== Action item ==
Copy each line that includes the string "results" from the material into your answer.

== Input for this task ==
□ □ □

-- ==== Sys2Proof/Tests/Slice0.lean ====
section
/-! SUPPORT. The model's own tests: the WellFormed smoke tests, every constructor's word from the
spec's encoding, single steps against `95_test_vectors.md`, and a witness for the hypotheses of each
statement. -/

namespace Sys2Proof.Tests

open Sys2Proof.Machine

/-! ### Helpers -/

/-- The device answers, changing nothing. -/
def ans : DeviceTurn := ⟨[], true⟩

/-- The device fails the transaction. -/
def nak : DeviceTurn := ⟨[], false⟩

/-- The device sets a register, then answers. -/
def sets (r : Byte) (w : Word) : DeviceTurn := ⟨[(r, w)], true⟩

/-- Reset, with some device registers and the device's coming moves. -/
def dev (regs : List (Byte × Word)) (turns : List DeviceTurn) : State :=
  { State.reset with regs := regsChanged [] regs, turns := turns }

/-- `dev` in the middle of a command. -/
def devAt (k : Kind) (progress : BitVec 3) (scratch : Vector Byte 6) (regs : List (Byte × Word))
    (turns : List DeviceTurn) : State :=
  { dev regs turns with session :=
      { mode := .awaiting, kind := k, progress := progress, deadline := 0, scratch := scratch } }

/-- The next state, if there is one. -/
def next? (o : Host.Outcome State Fault Refusal) : Option State :=
  match o with
  | .next s => some s
  | .fault _ => none
  | .refused _ => none

/-- The result record an operation gives. -/
def result? (i : Instr) (s : State) : Option ReqResult :=
  (next? (exec i s)).bind fun t => t.results.getLast?

/-- A record of status OK, and one of a status alone. -/
def okData (v : Long) : ReqResult := { status := .ok, rdata := v, rval := 0, rbool := false }
def okReal (v : F64) : ReqResult := { status := .ok, rdata := 0, rval := v, rbool := false }
def okBool (v : Bool) : ReqResult := { status := .ok, rdata := 0, rval := 0, rbool := v }

/-- Result status and a register after an operation. -/
def statusAndReg (i : Instr) (r : Byte) (s : State) : Option (Status × Word) :=
  (next? (exec i s)).bind fun t => t.results.getLast?.map fun q => (q.status, regRead t.regs r)

/-- The OUT queue and a register after an instruction. -/
def outAndReg (i : Instr) (r : Byte) (s : State) : Option (List OutEvent × Word) :=
  (next? (exec i s)).map fun t => (t.out, regRead t.regs r)

/-- The OUT queue after an instruction. -/
def out? (i : Instr) (s : State) : Option (List OutEvent) := (next? (exec i s)).map (·.out)

/-- The OUT queue and the mode after one step that takes the input offered. -/
def stepOut (i : StepInput) (s : State) : Option (List OutEvent × Mode) :=
  (next? (step (s.offer i))).map fun t => (t.out, t.session.mode)

/-- A whole REQ record with an op and every operand field filled. -/
def fullReq (op : BitVec 5) : PortWord := .req ⟨op, 0x01, 0x02, 0x03, 0x04, 0x0506, 0x0708⟩

/-! ### WellFormed refuses ill-formed terms (`30_encoding.md` R102, R110; `00_scope.md` R12) -/

theorem test_wf_default : Params.default.wf = true := by decide
theorem test_wf_refuses_equal_command_bytes :
    Params.cmdBytesDistinct { Params.default with cmdReset := 0x6D } = false
      ∧ Params.wf { Params.default with cmdReset := 0x6D } = false := by decide
theorem test_wf_refuses_equal_packet_ids :
    Params.pktIdsDistinct { Params.default with pktRate := 0x01 } = false
      ∧ Params.wf { Params.default with pktRate := 0x01 } = false := by decide
theorem test_wf_refuses_tick_width :
    Params.tickWidthInRange { Params.default with tickW := 7 } = false
      ∧ Params.tickWidthInRange { Params.default with tickW := 65 } = false
      ∧ Params.wf { Params.default with tickW := 65 } = false := by decide
theorem test_wf_refuses_poll_limit :
    Params.pollLimitInRange { Params.default with resetPollLimit := 0 } = false
      ∧ Params.pollLimitInRange { Params.default with resetPollLimit := 65537 } = false
      ∧ Params.wf { Params.default with resetPollLimit := 0 } = false := by decide
theorem test_fits_refuses_wrong_place :
    Instr.fits .cmdReset (.rate 1) = false ∧ (Instr.seqRateDigit 0x31).fits .idle = false
      ∧ (Instr.seqRateLatch 0x4C).fits (.rate 1) = false
      ∧ (Instr.seqChsetPayload 0).fits (.chset 0) = false
      ∧ (Instr.seqChsetPayload 0).fits (.chset 7) = false
      ∧ (Instr.seqChsetLatch 0).fits (.chset 6) = false := by decide
theorem test_step_refuses_ill_formed :
    step { State.reset with params := { Params.default with cmdReset := 0x6D } }
      = .refused .illFormedParameters := rfl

□ □ □

== Problem solution ==
  (next? (exec i s)).bind fun t => t.results.getLast?
  (next? (exec i s)).bind fun t => t.results.getLast?.map fun q => (q.status, regRead t.regs r)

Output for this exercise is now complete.